What to work on: In the listing below, how many lines contain the word "teams"? Answer with the number alone.

Entries shown:
-- ==== Sys2Proof/Tests/Slice0.lean ====
section
/-!
SUPPORT. Tests: words that the specification prints or whose bits follow its encoding tables, ill-formed terms that
WellFormed refuses, single steps on a small state, and for every statement a state and operands that meet its hypotheses.
-/
namespace Sys2Proof.Tests
set_option Elab.async false
open Sys2Proof.Machine

/-! ### A small state -/

/-- A page table that maps the first GiB of addresses to the second GiB of device memory, for every access: a root entry at
2 MiB that points at a table at 4 KiB, and a 1 GiB leaf there (R345, R347). -/
def tables : List Host.Cell := [(0x1000, 0x3B), (0x1003, 0x40), (0x200000, 0x01), (0x200001, 0x10)]

/-- A group of eight lanes that stand at the header 0x4000. -/
def crew (l : Level) : Group :=
  { Group.zero with
    width := 8, n := 64, st := (List.range 8).map (fun i => (i, 1)), pc := (List.range 8).map (fun i => (i, 0x4000))
    level := l, s2 := 0x10000 }

/-- Its team, on core 0. -/
def gang (g : Group) : Team := { Team.zero with core := some 0, size := 65536, ntiles := 4, groups := [(0, g)] }

/-- A clause of two instructions in issue for the eight lanes. -/
def clause : Issue :=
  { members := [⟨0, 0, 0xFF⟩], hdr := 0x4000, body := [0x88, 0x1F, 0, 0, 0x88, 0x1F, 0, 0], pos := 0, ver := 3, bodyw := 2,
    yieldh := 0 }

/-- The eight lanes. -/
def lanes : Member := ⟨0, 0, 0xFF⟩

/-- A device in normal service with 4 GiB of memory, one context under the page table, and one team. -/
def lab (t : Team) : State :=
  { State.reset with
    mem := tables, dev := { Device.reset with service := .normal, trained := true, tested := true, config := 4 }
    parts := [(0, Part.new [0])], ctxs := [(0, { Ctx.free with st := .running, ptroot := 0x200000, tvec := 0x8000, bindt := 0x100000 })]
    teams := [(0, t)], cores := [(0, { Core.empty with issue := some clause })], turn := .core 0 }

/-- What Sole asks, as one test. -/
def soleB (s : State) (c : Nat) (x : Issue) (m : Member) : Bool :=
  decide (s.turn = .core c ∧ s.inIssue c = some x ∧ x.members = [m] ∧ m.lanes ≠ 0 ∧ (find m.team s.teams).isSome = true ∧
    (find m.grp (s.team m.team).groups).isSome = true ∧ (s.group m.team m.grp).beyond m.lanes = false ∧
    (s.group m.team m.grp).fenced m.lanes = false ∧ s.unfixed m.team m.grp = false ∧
    s.replaying (s.ctxOf m.team) = false ∧ (s.group m.team m.grp).calls = [] ∧
    ((s.core c).upset = 0 ∧ (s.core c).marred = 0 ∧ (s.core c).struck = false))

theorem Sole.of {s : State} {c : Nat} {x : Issue} {m : Member} (h : soleB s c x m = true) : Sole s c x m := by
  simp only [soleB, decide_eq_true_eq] at h
  obtain ⟨a, b, c, d, e, f, g, h, i, j, k, l⟩ := h
  exact ⟨a, b, c, d, e, f, g, h, i, j, k, l⟩

/-- The lab with a group at user level, at control level, and at machine level. -/
def user : State := lab (gang (crew .user))
def control : State := lab (gang (crew .control))
def machine : State := lab (gang (crew .machine))

theorem user_sole : Sole user 0 clause lanes := Sole.of (by decide +kernel)
theorem control_sole : Sole control 0 clause lanes := Sole.of (by decide +kernel)
theorem machine_sole : Sole machine 0 clause lanes := Sole.of (by decide +kernel)

abbrev always : Guard := ⟨15, false⟩

/-- A fact about every lane of a group, from its test. -/
theorem every {p : Nat → Prop} [DecidablePred p] (h : (List.range 64).all (fun i => decide (p i)) = true) (i : Nat) (hi : i < 64) : p i := by
  simpa using (List.all_eq_true.mp h) i (List.mem_range.mpr hi)

theorem fits {k : VReg} {n : Nat} (h : k.toNat < n) : Reg.fits (.v k) n := h
theorem fitsO {k : VReg} {n : Nat} (h : k.toNat < n) : Opnd.fits (.reg (.v k)) n := h

/-- The lines of the two entries that translate an address below 1 GiB. -/
def tableLines : List Nat := [0x8000, 0x40]

/-- No translation is kept on a core or in its cluster. -/
def coldB (s : State) (core : Nat) : Bool :=
  (s.core core).tlb.isEmpty && (get [] (core / 8) s.l2).isEmpty && (get [] (core / 8) s.mids).isEmpty

theorem current_of {s : State} {core : Nat} (h : coldB s core = true) (c : Nat) : s.Current s core c := by
  simp only [coldB, Bool.and_eq_true, List.isEmpty_iff] at h
  obtain ⟨⟨a, b⟩, d⟩ := h
  exact ⟨fun e he => (by rw [a] at he; cases he), fun e he => (by rw [b] at he; cases he), fun e he => (by rw [d] at he; cases he)⟩

/-- No engine operation owns a line, and no memory is still to be trained. -/
def unownedB (s : State) : Bool := s.ops.all (fun e => e.2.own.isEmpty) && s.dev.service != .reduced

theorem unowned_of {s : State} (h : unownedB s = true) (l : Nat) : s.owned l = false := by
  simp only [unownedB, Bool.and_eq_true, List.all_eq_true, List.isEmpty_iff, bne_iff_ne] at h
  have : s.ops.any (fun e => (some e.1 != none) && e.2.own.contains l) = false := by
    rw [List.any_eq_false]
    intro e he
    simp [h.1 e he]
  unfold State.owned State.ownedBut State.untrained
  simp only [this]
  simp [h.2]

/-- What Storable asks, as one test. -/
def storeB (s : State) (a : Agent) (va : Word) (n : Nat) : Bool :=
  !s.recording a.ctx && coldB s a.core && unownedB s
    && (List.range n).all (fun k => match s.seek a .write (va + BitVec.ofNat 64 (8 * k)) with
      | .ok p => decide (p.addr % 64 + 8 ≤ 64) && !p.held && !s.poisoned (s.keyOf a.ctx) (lineNo p.addr) && !tableLines.contains (lineNo p.addr)
      | .error _ => false)
    && (List.range n).all (fun j => (s.walk a.core a.ctx (va + BitVec.ofNat 64 (8 * j))).lines == tableLines)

Written response: 2